Belfast Telegraph

We should all be congratulating the great Dr Ken Whitaker on reaching 100

Without this dedicated Irish public servant, our island would be a much worse place

By Ruth Dudley Edwards

Last week Thomas Kenneth ("Ken") Whitaker - a friend to all good people in Ireland, north and south - reached his 100th birthday. A public servant of exceptional ability, dedication, selflessness and influence, though he mostly worked behind the scenes, he is spoken of reverentially by those who know the history of modern Ireland.

In an RTE poll in 2001, viewers voted him ‘Irishman of the 20th Century’, an accolade he thoroughly deserves.

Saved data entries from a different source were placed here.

-- ==== Sys2Proof/Machine/Destuffer.lean ====
section
/-! DEFINITION. The bit de-stuffer, unit DSTF (46_destuffer.md): DSTF.BIT, DSTF.SOF, DSTF.EOF. -/

namespace Sys2Proof.Machine

open Sys2Proof

/-- DSTF on one frame token (R266 to R268): the run length after it and the tokens it lets through. -/
def dstfStep (ones : Nat) : FT2 → Nat × List FT2
  | .bit true => (min (ones + 1) 5, [.bit true])
  | .bit false => (0, if ones = 5 then [] else [.bit false])
  | .sof => (0, [.sof])
  | .eof => (0, [.eof])

/-- A DSTF operation as a firing on the token `tok`: takes from `FT`, emits on `FD2`. -/
def dstfFire (tok : FT2) (i : ChanInst) : Fire ChanInst :=
  fireUnit i i.ch.ft (fun t => t == tok) (fun t => .ok (dstfStep i.dstfOnes t)) i.par.depth.fd2 i.ch.fd2
    (fun rest u out => { i with dstfOnes := u, ch := { i.ch with ft := rest, fd2 := i.ch.fd2 ++ out } })

/-- DSTF.BIT (R267). -/
def execDstfBit (c : Chan) (b : Bool) (s : State) : Outcome := onInst c (dstfFire (.bit b)) s

/-- DSTF.SOF (R266). -/
def execDstfSof (c : Chan) (s : State) : Outcome := onInst c (dstfFire .sof) s

/-- DSTF.EOF (R268). -/
def execDstfEof (c : Chan) (s : State) : Outcome := onInst c (dstfFire .eof) s

end Sys2Proof.Machine
end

If there was any justice, Rostrevor, his birthplace, and Drogheda, where he spent his formative years, would be erecting statues to him.

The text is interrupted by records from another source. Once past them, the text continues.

-- ==== Sys2Proof/Safety.lean ====
section
/-! DEFINITION. What a sound state of the receiver is and which operations belong to whom: the terms in which the
claims are stated. A safe run is one in which no step faults (60_exceptions.md R340); `Inv` is the invariant that
rules the faults out, put together from the ranges of 20_memory.md R78, the fill counts of 60_exceptions.md R359,
the life cycle of 48_system_ops.md R312, and the survivors of 42_viterbi.md R197. -/

namespace Sys2Proof.Machine

open Sys2Proof

/-! ### Operations and their owners -/

/-- The operations R312 calls unit operations (OPIDs 0x0A and 0x10 to 0x2B), with their instance. -/
def unitOpChan : Instr → Option Chan
  | .outPush c | .csStep c | .costasStep c | .rsmpStep c | .mfStep c | .ilvStep c | .vitStep c | .qdStep c
  | .rrcStep c | .crStep c | .tcorrStep c | .dfeStep c | .dfeRetrain c | .sliceStep c | .dstfSof c | .dstfEof c
  | .frmSof c | .frmEof c => some c
  | .diffStep c _ | .invStep c _ | .corrStep c _ | .gateData c _ | .gatePre c _ | .dstfBit c _ | .frmBit c _ =>
    some c
  | .gateFlag c _ _ => some c
  | _ => none

/-- The instance an operation belongs to; none for the receiver's own operations. -/
def ownerChan : Instr → Option Chan
  | .sysReset (.chan c) | .sysStart (.chan c) | .sysStop (.chan c) | .srcEos (.chan c) => some c
  | .cfgLoad c | .srcSample c | .sysDrained c => some c
  | i => unitOpChan i

/-- A reset that reaches an instance. -/
def resetsChan (c : Chan) : Instr → Prop
  | .sysReset (.chan c') => c' = c
  | .sysReset .receiver => True
  | _ => False

/-- The other instance. -/
def Chan.other : Chan → Chan
  | .a => .b
  | .b => .a

/-! ### Sound storage -/

/-- The elements of a buffer below `n` exist and have been written since reset (R359). -/
def WrittenBelow {α : Type} (buf : Buffer α) (n : Nat) : Prop := ∀ k, k < n → ∃ v, buf[k]? = some (some v)

/-- The written bits of a buffer among its first `n`. -/
def heldBits (fb : Buffer Bool) (n : Nat) : List Bool := (fb.take n).filterMap id

/-- Past CFG.LOAD (R312). -/
def Configured (i : ChanInst) : Prop := i.lc = .ready ∨ i.lc = .running ∨ i.lc = .draining ∨ i.lc = .done

/-- The life cycle: R25's "exactly when", R343's 0 for none, the hard-wired register of R23, the checks of R311 for
every instance past CFG.LOAD, and no token in flight where no unit operation is enabled (R312, R319). -/
structure LifecycleInv (i : ChanInst) : Prop where
  done_iff : i.done = true ↔ i.lc = .done
  err_iff : i.cfgErr ≠ 0 ↔ i.lc = .cfgError
  hardwired : i.cfg.symbolRate = 9600
  checked : Configured i → cfgCheck i.par i.cfg = 0
  quiet : unitsEnabled i = false → i.ch = Channels.empty

/-- The bit-level units: the ranges of R78, the hold-back line and frame buffer written below their counts (R359),
and the CRC register over the frame's bits (R43: "CRC register over `fb[0:flen]`"). -/
structure BitUnitsInv (i : ChanInst) : Prop where
  pos_lt : i.fd.pos < 2 ^ i.par.posW
  cnt_le : i.fd.cnt ≤ 16
  age_le : i.gate.age ≤ i.par.window + 1
  hbc_le : i.gate.hbc ≤ 7
  hb_length : i.gate.hb.length = 7
  hb_written : WrittenBelow i.gate.hb i.gate.hbc
  ones_le : i.dstfOnes ≤ 5
  flen_le : i.frm.flen ≤ i.par.frameMaxBits
  fb_length : i.frm.fb.length = i.par.frameMaxBits
  fb_written : WrittenBelow i.frm.fb i.frm.flen
  crc_over : i.frm.crc = crcRun crcInit (heldBits i.frm.fb i.frm.flen)
  ovf_active : i.frm.ovf = true → i.frm.active = true ∧ i.frm.flen = i.par.frameMaxBits

/-- The carrier estimator's block buffer (R27, R78). -/
structure CarrierInv (i : ChanInst) : Prop where
  fill_zero : i.lc = .unconfigured → i.cs.fill = 0
  buf_length : Configured i → i.cs.buf.length = i.cfg.fftlen.toNat
  fill_lt : Configured i → i.cs.fill < i.cfg.fftlen.toNat
  buf_written : Configured i → WrittenBelow i.cs.buf i.cs.fill

/-- The sequence decoder: sizes (R32), and R197's "Every entry on that walk is defined": a state with a finite metric
has a survivor in the newest column, and a survivor's state has one in the column before. -/
structure ViterbiInv (i : ChanInst) : Prop where
  vbuf_length : i.vit.vbuf.length = i.par.c
  vcnt_lt : i.vit.vcnt = 0 ∨ i.vit.vcnt < i.par.c
  vbuf_written : WrittenBelow i.vit.vbuf i.vit.vcnt
  pm_length : i.vit.pm.length = i.par.fsm.nstates
  sv_le : i.vit.sv.length ≤ i.par.vitTb
  columns : ∀ col ∈ i.vit.sv, col.length = i.par.fsm.nstates
  live : i.par.fsm.wf = true → ∃ (s : Nat) (v : Scalar), i.vit.pm[s]? = some (.fin v)
  newest : ∀ col, i.vit.sv.getLast? = some col →
    ∀ (s : Nat) (v : Scalar), i.vit.pm[s]? = some (.fin v) → ∃ e, col[s]? = some (some e)
  chain : ∀ (k : Nat) (older newer : Column), i.vit.sv[k]? = some older → i.vit.sv[k + 1]? = some newer →
    ∀ (s : Nat) (e : Nat × Bool), newer[s]? = some (some e) → ∃ e', older[e.1]? = some (some e')

/-- The sizes of the delay lines and tap arrays (R70) and the ranges of the counters beside them (R78). -/
structure StorageInv (i : ChanInst) : Prop where
  mf_length : i.mf.dl.length = i.par.mfLen
  mf_phase : i.mf.ph = 0 ∨ i.mf.ph < i.par.q
  rrc_length : i.rrcDl.length = i.par.rrcTaps.length
  rsmp_zero : i.lc = .unconfigured → i.rsmp.nxt = 0
  rsmp_length : Configured i → i.rsmp.hist.length = rsmpH i.par i.cfg
  rsmp_next : Configured i → i.rsmp.nxt < rsmpM i.par i.cfg
  tcorr_cnt : i.tcorr.cnt ≤ i.par.dfeTrainPlen
  tcorr_sr : i.tcorr.sr < 2 ^ i.par.dfeTrainPlen
  dfe_wf : i.dfe.wf.length = i.par.dfeNff
  dfe_wb : i.dfe.wb.length = i.par.dfeNfb
  dfe_u : i.dfe.u.length = i.par.dfeNff
  dfe_d : i.dfe.d.length = i.par.dfeNfb
  dfe_tcnt : i.dfe.tcnt ≤ i.par.dfeTrainRef.length

/-- A record as the parser makes it (R108, R284, R292). -/
def RecordOk (r : Rec) : Prop :=
  r.crcValid = true ∧ r.nbits = BitVec.ofNat 16 r.payload.length
    ∧ (r.hasCoords = false → r.lat = 0 ∧ r.lon = 0)

/-- A sound instance. -/
structure InstInv (i : ChanInst) : Prop where
  lifecycle : LifecycleInv i
  bits : BitUnitsInv i
  carrier : CarrierInv i
  viterbi : ViterbiInv i
  storage : StorageInv i
  records : ∀ r ∈ i.ch.rOut, RecordOk r

/-- A sound receiver. -/
structure Inv (s : State) : Prop where
  a : InstInv s.a
  b : InstInv s.b
  qdepth : qdepthOk s.qdepth = true
  queued : ∀ r ∈ s.q, RecordOk r
  delivered : ∀ r ∈ s.popped, RecordOk r

/-! ### A property named and not assumed (40_carrier_sync.md R141) -/

/-- R141's convergence property, "a property to be assumed by name, not one the rules prove": for the input `xs` of
carrier offset `f0`, from the registers `u`, after `blocks` completed blocks every estimate is within `eps` of the
offset. R141's own case has `blocks` = 1 and `eps` = `FS/(4*N)`. No statement assumes it. -/
def CarrierConverges (p : Params) (r : CfgRec) (u : CsRegs) (xs : List Cpx) (f0 eps : ℝ) (blocks : Nat) : Prop :=
  ∀ (n : Nat) (v : CsRegs) (out : List Cpx), r.fftlen.toNat * blocks ≤ n → n ≤ xs.length →
    runOp (csOp p r) u (xs.take n) = .ok (v, out) → |f0 - v.fest.val| ≤ eps

/-- A safe step: a next state, neither a fault nor a refusal (R340). -/
def StepsSafely (s : State) : Prop := ∃ t, step s = .next t

end Sys2Proof.Machine
end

Dr Whittaker’s integrity and patriotism as well as his startling intelligence and plain speaking won him admirers among decent politicians.

Only 40, but already the head of the Department of Finance, in 1957 he wrote a paper on economic development that said starkly that unless the country changed course, “it would be better to make an immediate move towards re-incorporation in the United Kingdom rather than wait until our economic decadence became even more apparent”.

And so, with the backing of Sean Lemass, later prime minister, the insular, protectionist Republic of Ireland — an economic basket case whose main export was its people — changed course and created a modern, successful economy through the encouragement of free trade and inward investment.

His genuine friendship with prime ministers Lemass and Captain Terence O’Neill resulted in the famous meeting in Stormont in 1965 that caused consternation to hardliners on both sides but began worthwhile inter-governmental dialogue that would prove invaluable during the bad times.

It was he also who persuaded senior politicians in the Republic that reunification of the island was unaffordable, that threats and violence were counter-productive, and that the only sane policy was to behave like good neighbours to Northern Ireland.

Dr Whittaker had been born in a united Ireland and hoped that in the long term it might be again achievable, but as Anne Chambers, his biographer, puts it, to Ken Whitaker “it was a smile, a handshake, a conversation, rather than flags, emblems or anthems, and most certainly not bricks or bullets, that offered the way to break down barriers and gradually build bridges”.

He was highly influential in achieving cross-border cooperation in areas such as transport and agriculture, which he hoped would replace “emotionally charged but vague and divisive ideological arguments which merely served to deepen division and hatred”.

He hated violence, which he first encountered in Drogheda, where the family moved to during the Civil War.

“One of my earliest memories of Drogheda,” he wrote in an unpublished memoir, “is watching as a young boy of six from a downstairs window a wild-eyed, terrified man running into the street with a revolver in his hand pursued by Free State soldiers.”

As the civil rights clashes began in 1968, he told a friend “that extremists on both sides are making all the running and this could lead to serious trouble and loss of life,” and focused on persuading politicians in the Republic to tone down the emotion and try not to make things worse.

It was Dr Whittaker who in 1969 wrote a speech for Taoiseach Jack Lynch — another trusted friend — which endorsed the principle of consent. 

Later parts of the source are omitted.